DEPARTMENT OF COMPUTER SCIENCE
Clayton, Victoria 3168 Australia
TECHNICAL REPORT 97/322
A Computational Extension to the Turing Test
D L Dowe and A R Ha'jek
The purely behavioural nature of the Turing Test leaves many with the view that passing it is not sufficient for 'intelligence' or 'understanding'. We propose here an additional necessary computational requirement on intelligence that is non-behavioural in nature and which we contend is necessary for a commonsense notion of 'inductive learning' and, relatedly, of 'intelligence'. Said roughly, our proposal is that a key to these concepts is the notion of compression of data. Where the agent under assessment is able to communicate, e.g. by a tele-type machine, our criterion is that, in addition to requiring the agent's being able to pass Turing's original (behavioural) Turing Test, we also require that the agent have a somewhat compressed representation of the test domain. Our reason for adding this requirement is that, as we shall argue from both Bayesian and information-theoretic grounds, inductive learning and compression are tantamount to the same thing. We can only compress data when we learn a pattern or structure, and it seems quite reasonable to require that an 'intelligent' agent can inductively learn (and record the result learnt from the compression). We illustrate these ideas and our extension of the Turing Test via Searle's Chinese room example and the problem of other minds.

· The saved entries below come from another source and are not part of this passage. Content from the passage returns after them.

/-! ### Self-test and scrubbing -/

/-- R336, R421–R428: a test quantum that passes, its last one, a signature that fails once and twice, a quantum cut short, a
diagnostic interval missed and expired; a scrub pass that is slow and one that ends. -/
def Obligations.SelfTestCompletes : Prop :=
  (∀ (s : State) (inst : TestInstance) (test : Nat) (x : TestState) (r : TestRun), s.testOf inst test = some x →
    s.instOn inst = true → r = x.current →
    (r.repeating = false → r.pos + 1 < testQuanta test →
      exec (.rspQuantumEnd inst test true) s
        = .next (s.setTest (x.setRun { r with pos := r.pos + 1, cuts := 0, repeating := false })))
    ∧ (r.repeating = false → testQuanta test ≤ r.pos + 1 →
      exec (.rspQuantumEnd inst test true) s = .next (s.passTest x r))
    ∧ (r.repeating = false →
      exec (.rspQuantumEnd inst test false) s = .next (s.setTest (x.setRun { r with repeating := true, cuts := 0 })))
    ∧ (r.repeating = true →
      exec (.rspQuantumEnd inst test false) s = .next ((s.testFault 0x7001 x r).failTest x r))
    ∧ (r.cuts < 2 →
      exec (.quantumCut inst test) s = .next ((s.count .rsp RSP.CNT_INCOMPLETE).setTest (x.setRun { r with cuts := r.cuts + 1 })))
    ∧ (2 ≤ r.cuts →
      exec (.quantumCut inst test) s
        = .next (((s.count .rsp RSP.CNT_INCOMPLETE).testFault 0x7003 x r).failTest x r)))
  ∧ (∀ (s : State) (inst : TestInstance) (test b : Nat) (x y : TestState), s.testOf inst test = some x → x.last = some b →
    (x.missed = false → b + s.rd .rsp RSP.DI_BEATS < s.time.beatNo →
      exec (.diMissed inst test) s
        = .next (((((s.setTest { x with missed := true }).showLatent).testFault 0x7004 x x.current).count .rsp
            RSP.CNT_DI_MISSED).raise .rsp 1))
    ∧ (x.expired = false → b + 4 * s.rd .rsp RSP.DI_BEATS < s.time.beatNo → y = { x with expired := true } →
      exec (.diExpired inst test) s = .next (((s.setTest y).testFault 0x7005 y y.rotation).failTest y y.rotation)))
  ∧ (∀ (s : State) (arr : SramArray) (x : Scrubber), s.arrayOn arr = true → x = s.scrubber arr →
    (x.slow = false → exec (.scrubSlow arr) s = .next ((s.reportSlow arr).setScrubber { x with slow := true }))
    ∧ (∀ (u : Fin 24) (beats n : Nat) (t : State), arr = .scratchpad u → beats ≤ s.scrubLimit arr →
        t = ((((s.setScrubber { x with passes := ([] :: x.passes).take 2, slow := false }).count (arrayPage arr) SPM.CNT_CORR 0).count
          (arrayPage arr) SPM.CNT_DET_IDLE n).wr (arrayPage arr) SPM.SCRUB_PASS (min beats 0xFFFFFF)) →
        exec (.scrubPass arr beats [] n) s
          = .next { t with rasp := { t.rasp with slowScrubs := setErase (arrayIs arr) t.rasp.slowScrubs } }))

/-! ### The management core's work -/

/-- R441, R443–R447, R449–R454: the events that end an audit entry's programming, a store command, an attestation, a copy of the log and
a change of life cycle. -/
def Obligations.ManagementEventsComplete : Prop :=
  (∀ (s t : State) (e : AuditReq) (r : List AuditReq), s.mgc.toProgram = e :: r →
    t = ({ s with mgc := { s.mgc with toProgram := r } } : State).program e →
    exec .auditProgramDone s = .next (match e.ticket with | some k => t.releaseTicket k | none => t))
  ∧ (∀ (s : State), s.domainReady 38 = true → s.plinth.auditLost = 0 →
    exec .auditDrain s
      = .next (s.plinth.auditQ.foldl (fun t e => t.program e) { s with plinth := { s.plinth with auditQ := [] } }))
  ∧ (∀ (s t u : State) (c : StoreCmd), s.mgc.storeCmd = some c →
    t = { s with mgc := { s.mgc with storeCmd := none } } →
    u = (((if c.result = 0 then t.setStore (t.mgc.store.program c) else t.fault .mgc 0x8030).wr .mgc MGC.STORE_BUSY 0).wr .mgc
      MGC.STORE_RESULT c.result) →
    exec .storeDone s
      = .next (((u.wr .mgc MGC.FW_FLOOR u.mgc.store.keyBlock.fwFloor).audit 0x30 c.role c.port c.result
          (leBytes 1 c.cmd ++ leBytes 1 c.slot ++ zeros 2 ++ sha256 c.image)).raise .mgc 1))
  ∧ (∀ (s t u : State) (a : Attest) (sig : List Byte), s.mgc.attest = some a → s.mgc.checkpointDue = false →
    s.ownBlock = (sig, t) → t.openGddr a.addr reportLen = true → u = t.store a.addr (s.attReport a.nonce ++ sig) →
    exec .attDone s
      = .next ((((({ u with mgc := { u.mgc with attest := none, checkpointDue := false } } : State).wr .mgc MGC.ATT_BUSY 0).audit
          0x90 a.role a.port 0 []).raise .mgc 0)))
  ∧ (∀ (s t : State) (c : AuditCopy), s.mgc.audCopy = some c → t = { s with mgc := { s.mgc with audCopy := none } } →
    t.openGddr c.addr (c.count * audSize c.checkpoints) = true →
    exec .audDone s = .next ((t.store c.addr (t.mgc.store.copyBytes c)).raise .mgc 2))
  ∧ (∀ (s t : State) (c : LifeChange), s.mgc.change = some c →
    t = (((((((s.setStore (s.mgc.store.move c.target)).powerOffAll (List.range 38)).wipeAon.loadFactory).mgcLost.setDomain 38
      .off).startPd38).wr .lcs LCS.CHANGING 0).wr .lcs LCS.RESULT 0).wr .lcs LCS.STATE c.target →
    exec .lcChanged s
      = .next ((t.audit 0x60 c.role c.port 0 (leBytes 1 s.lifeCycle ++ leBytes 1 c.target)).raise .lcs 0))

We also ask the follwing question: Given two programs H1 and H2 respectively of lengths l1 and l2, if H1 and H2 perform equally well (to date) on a Turing Test, which, if either, should be preferred for the future?
We also set a challenge. If humans can presume intelligence in their ability to set the Turing test, then we issue the additional challenge to researchers to get machines to administer the Turing Test.
Keywords: Turing Test, Philosophy of AI, compression, Bayesian and Statistical Learning Methods, Machine Learning, Cognitive Modelling.